Cold hardiness & minimum temperature
Is Yellow Fairybells (Prosartes lanuginosa)cold hardy? Hardiness zone & min temp
Also called Yellow fairybells, Yellow mandarin.
More about yellow fairybells
About Yellow Fairybells
Prosartes lanuginosa · also called Yellow fairybells, Yellow mandarin · flowering
Prosartes lanuginosa (formerly Disporum lanuginosum) is a native woodland perennial of the Appalachian region, growing from New York south to Alabama and Georgia in rich, moist deciduous forests. Its branching, leafy stems carry nodding, yellowish-green, narrowly bell-shaped flowers with projecting stamens in mid-spring, followed by velvety red to orange-red berries in late summer. The plant requires consistently moist, humus-rich soil in shade or dappled light and is best used as a naturaliser in woodland garden settings. The berries and plant parts are not confirmed safe for pets — treat as mildly toxic until more data is available.
Cold limit: USDA 4-8 · RHS H6 (-20 to 28°C)
What yellow fairybells's hardiness rating actually means
Yes — yellow fairybells is genuinely cold hardy. Rated RHS H6 and USDA 4-8, it lives outdoors all year and needs winter cold rather than protection from it.

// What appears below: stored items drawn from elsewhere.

/-! ### modBrush -/

@[simp] theorem State.modBrush_pending (s : State) (m : Fin 9) (f : Brush → Brush) : (s.modBrush m f).pending = s.pending := rfl
@[simp] theorem State.modBrush_metro (s : State) (m : Fin 9) (f : Brush → Brush) : (s.modBrush m f).metro = s.metro := rfl
@[simp] theorem State.modBrush_free (s : State) (m : Fin 9) (f : Brush → Brush) : (s.modBrush m f).free = s.free := rfl
@[simp] theorem State.modBrush_link (s : State) (m : Fin 9) (f : Brush → Brush) : (s.modBrush m f).link = s.link := rfl
@[simp] theorem State.modBrush_ctxs (s : State) (m : Fin 9) (f : Brush → Brush) : (s.modBrush m f).ctxs = s.ctxs := rfl
@[simp] theorem State.modBrush_cfg (s : State) (m : Fin 9) (f : Brush → Brush) : (s.modBrush m f).cfg = s.cfg := rfl
@[simp] theorem State.modBrush_commits (s : State) (m : Fin 9) (f : Brush → Brush) : (s.modBrush m f).commits = s.commits := rfl
@[simp] theorem State.modBrush_seqs (s : State) (m : Fin 9) (f : Brush → Brush) : (s.modBrush m f).seqs = s.seqs := rfl
@[simp] theorem State.modBrush_pins (s : State) (m : Fin 9) (f : Brush → Brush) : (s.modBrush m f).pins = s.pins := rfl
@[simp] theorem State.modBrush_grps (s : State) (m : Fin 9) (f : Brush → Brush) : (s.modBrush m f).grps = s.grps := rfl
@[simp] theorem State.modBrush_store (s : State) (m : Fin 9) (f : Brush → Brush) : (s.modBrush m f).store = s.store := rfl
@[simp] theorem State.modBrush_flogs (s : State) (m : Fin 9) (f : Brush → Brush) : (s.modBrush m f).flogs = s.flogs := rfl
@[simp] theorem State.modBrush_flogNext (s : State) (m : Fin 9) (f : Brush → Brush) : (s.modBrush m f).flogNext = s.flogNext := rfl
@[simp] theorem State.modBrush_fmaps (s : State) (m : Fin 9) (f : Brush → Brush) : (s.modBrush m f).fmaps = s.fmaps := rfl
@[simp] theorem State.modBrush_caps (s : State) (m : Fin 9) (f : Brush → Brush) : (s.modBrush m f).caps = s.caps := rfl
@[simp] theorem State.modBrush_capNext (s : State) (m : Fin 9) (f : Brush → Brush) : (s.modBrush m f).capNext = s.capNext := rfl
@[simp] theorem State.modBrush_outFlog (s : State) (m : Fin 9) (f : Brush → Brush) : (s.modBrush m f).outFlog = s.outFlog := rfl
@[simp] theorem State.modBrush_tmus (s : State) (m : Fin 9) (f : Brush → Brush) : (s.modBrush m f).tmus = s.tmus := rfl
@[simp] theorem State.modBrush_taps (s : State) (m : Fin 9) (f : Brush → Brush) : (s.modBrush m f).taps = s.taps := rfl
@[simp] theorem State.modBrush_alarms (s : State) (m : Fin 9) (f : Brush → Brush) : (s.modBrush m f).alarms = s.alarms := rfl
@[simp] theorem State.modBrush_mcs (s : State) (m : Fin 9) (f : Brush → Brush) : (s.modBrush m f).mcs = s.mcs := rfl
@[simp] theorem State.modBrush_sram (s : State) (m : Fin 9) (f : Brush → Brush) : (s.modBrush m f).sram = s.sram := rfl
@[simp] theorem State.modBrush_tune (s : State) (m : Fin 9) (f : Brush → Brush) : (s.modBrush m f).tune = s.tune := rfl
@[simp] theorem State.modBrush_flash (s : State) (m : Fin 9) (f : Brush → Brush) : (s.modBrush m f).flash = s.flash := rfl
@[simp] theorem State.modBrush_gong (s : State) (m : Fin 9) (f : Brush → Brush) : (s.modBrush m f).gong = s.gong := rfl
@[simp] theorem State.modBrush_ring (s : State) (m : Fin 9) (f : Brush → Brush) : (s.modBrush m f).ring = s.ring := rfl
@[simp] theorem State.modBrush_sec (s : State) (m : Fin 9) (f : Brush → Brush) : (s.modBrush m f).sec = s.sec := rfl
@[simp] theorem State.modBrush_power (s : State) (m : Fin 9) (f : Brush → Brush) : (s.modBrush m f).power = s.power := rfl
@[simp] theorem State.modBrush_brush (s : State) (m : Fin 9) (f : Brush → Brush) : (s.modBrush m f).brush = vmod s.brush m f := rfl

/-! ### modRing -/

@[simp] theorem State.modRing_pending (s : State) (c : Fin 8) (k : Fin 4) (f : Ring → Ring) : (s.modRing c k f).pending = s.pending := rfl
@[simp] theorem State.modRing_metro (s : State) (c : Fin 8) (k : Fin 4) (f : Ring → Ring) : (s.modRing c k f).metro = s.metro := rfl
@[simp] theorem State.modRing_free (s : State) (c : Fin 8) (k : Fin 4) (f : Ring → Ring) : (s.modRing c k f).free = s.free := rfl
@[simp] theorem State.modRing_link (s : State) (c : Fin 8) (k : Fin 4) (f : Ring → Ring) : (s.modRing c k f).link = s.link := rfl
@[simp] theorem State.modRing_cfg (s : State) (c : Fin 8) (k : Fin 4) (f : Ring → Ring) : (s.modRing c k f).cfg = s.cfg := rfl
@[simp] theorem State.modRing_commits (s : State) (c : Fin 8) (k : Fin 4) (f : Ring → Ring) : (s.modRing c k f).commits = s.commits := rfl
@[simp] theorem State.modRing_seqs (s : State) (c : Fin 8) (k : Fin 4) (f : Ring → Ring) : (s.modRing c k f).seqs = s.seqs := rfl
@[simp] theorem State.modRing_pins (s : State) (c : Fin 8) (k : Fin 4) (f : Ring → Ring) : (s.modRing c k f).pins = s.pins := rfl
@[simp] theorem State.modRing_grps (s : State) (c : Fin 8) (k : Fin 4) (f : Ring → Ring) : (s.modRing c k f).grps = s.grps := rfl
@[simp] theorem State.modRing_store (s : State) (c : Fin 8) (k : Fin 4) (f : Ring → Ring) : (s.modRing c k f).store = s.store := rfl
@[simp] theorem State.modRing_flogs (s : State) (c : Fin 8) (k : Fin 4) (f : Ring → Ring) : (s.modRing c k f).flogs = s.flogs := rfl
@[simp] theorem State.modRing_flogNext (s : State) (c : Fin 8) (k : Fin 4) (f : Ring → Ring) : (s.modRing c k f).flogNext = s.flogNext := rfl
@[simp] theorem State.modRing_fmaps (s : State) (c : Fin 8) (k : Fin 4) (f : Ring → Ring) : (s.modRing c k f).fmaps = s.fmaps := rfl
@[simp] theorem State.modRing_caps (s : State) (c : Fin 8) (k : Fin 4) (f : Ring → Ring) : (s.modRing c k f).caps = s.caps := rfl
@[simp] theorem State.modRing_capNext (s : State) (c : Fin 8) (k : Fin 4) (f : Ring → Ring) : (s.modRing c k f).capNext = s.capNext := rfl
@[simp] theorem State.modRing_outFlog (s : State) (c : Fin 8) (k : Fin 4) (f : Ring → Ring) : (s.modRing c k f).outFlog = s.outFlog := rfl
@[simp] theorem State.modRing_tmus (s : State) (c : Fin 8) (k : Fin 4) (f : Ring → Ring) : (s.modRing c k f).tmus = s.tmus := rfl
@[simp] theorem State.modRing_taps (s : State) (c : Fin 8) (k : Fin 4) (f : Ring → Ring) : (s.modRing c k f).taps = s.taps := rfl
@[simp] theorem State.modRing_alarms (s : State) (c : Fin 8) (k : Fin 4) (f : Ring → Ring) : (s.modRing c k f).alarms = s.alarms := rfl
@[simp] theorem State.modRing_mcs (s : State) (c : Fin 8) (k : Fin 4) (f : Ring → Ring) : (s.modRing c k f).mcs = s.mcs := rfl
@[simp] theorem State.modRing_sram (s : State) (c : Fin 8) (k : Fin 4) (f : Ring → Ring) : (s.modRing c k f).sram = s.sram := rfl
@[simp] theorem State.modRing_brush (s : State) (c : Fin 8) (k : Fin 4) (f : Ring → Ring) : (s.modRing c k f).brush = s.brush := rfl
@[simp] theorem State.modRing_tune (s : State) (c : Fin 8) (k : Fin 4) (f : Ring → Ring) : (s.modRing c k f).tune = s.tune := rfl
@[simp] theorem State.modRing_flash (s : State) (c : Fin 8) (k : Fin 4) (f : Ring → Ring) : (s.modRing c k f).flash = s.flash := rfl
@[simp] theorem State.modRing_gong (s : State) (c : Fin 8) (k : Fin 4) (f : Ring → Ring) : (s.modRing c k f).gong = s.gong := rfl
@[simp] theorem State.modRing_ring (s : State) (c : Fin 8) (k : Fin 4) (f : Ring → Ring) : (s.modRing c k f).ring = s.ring := rfl
@[simp] theorem State.modRing_sec (s : State) (c : Fin 8) (k : Fin 4) (f : Ring → Ring) : (s.modRing c k f).sec = s.sec := rfl
@[simp] theorem State.modRing_power (s : State) (c : Fin 8) (k : Fin 4) (f : Ring → Ring) : (s.modRing c k f).power = s.power := rfl
@[simp] theorem State.modRing_ctxs (s : State) (c : Fin 8) (k : Fin 4) (f : Ring → Ring) : (s.modRing c k f).ctxs = vmod s.ctxs c (fun x => { x with rings := vmod x.rings k f }) := rfl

Its RHS rating of H6 means: Hardy throughout the UK and northern Europe. On the US scale that maps to USDA 4-8 — the zones where it can be left outdoors year-round.
New to these scales? The USDA hardiness zone map explained covers how the zone numbers work, and you can find your own zone with the zone finder.
Minimum temperature — and what happens below it
Minimum survivable temperature is roughly about −20 to −15 °C. Yellow Fairybells is built for winter — once established it takes hard frost and snow in its stride.
Concretely, for yellow fairybells as it gets too cold:
- It tolerates winter lows to about −20 to −15 °C once established.
- Below its rated zone, the visible damage is browned or blackened top growth and, in the worst case, a killed crown or root.
- First-year, newly planted, or container-grown specimens are noticeably less hardy than established garden plants — the roots are exposed.
Can yellow fairybells go outside or overwinter — and where?
- Plant it out within USDA 4-8 and it overwinters with little or no help.
- It does not want to come indoors — a warm winter room actually weakens a hardy plant by denying it dormancy.
- The real risks in its range are waterlogging, wind-rock on young plants, and a late hard frost on new growth — not ordinary winter cold.
Work back from your local frost dates with the frost-date calculator: the last spring frost and first autumn frost are what really decide when yellow fairybells can be outside. US growers can check USDA zones; UK growers should use the RHS hardiness ratings, which match the H6 figure above.
Yellow Fairybells hardiness — frequently asked questions
Is yellow fairybells cold hardy?
Yes — yellow fairybells is genuinely cold hardy. Rated RHS H6 and USDA 4-8, it lives outdoors all year and needs winter cold rather than protection from it. An outdoor plant. Yellow Fairybells is hardy across USDA 4-8; it belongs in the ground or a frost-proof container, not on a windowsill, and many types actively need a cold winter to perform.
What is the minimum temperature yellow fairybells can survive?
Minimum survivable temperature is roughly about −20 to −15 °C. Yellow Fairybells is built for winter — once established it takes hard frost and snow in its stride.
What hardiness zone is yellow fairybells?
Yellow Fairybells is rated USDA 4-8 and RHS H6 — Hardy throughout the UK and northern Europe.
Can yellow fairybells survive winter outside?
Plant it out within USDA 4-8 and it overwinters with little or no help. It does not want to come indoors — a warm winter room actually weakens a hardy plant by denying it dormancy. The real risks in its range are waterlogging, wind-rock on young plants, and a late hard frost on new growth — not ordinary winter cold.
What happens to yellow fairybells below its minimum temperature?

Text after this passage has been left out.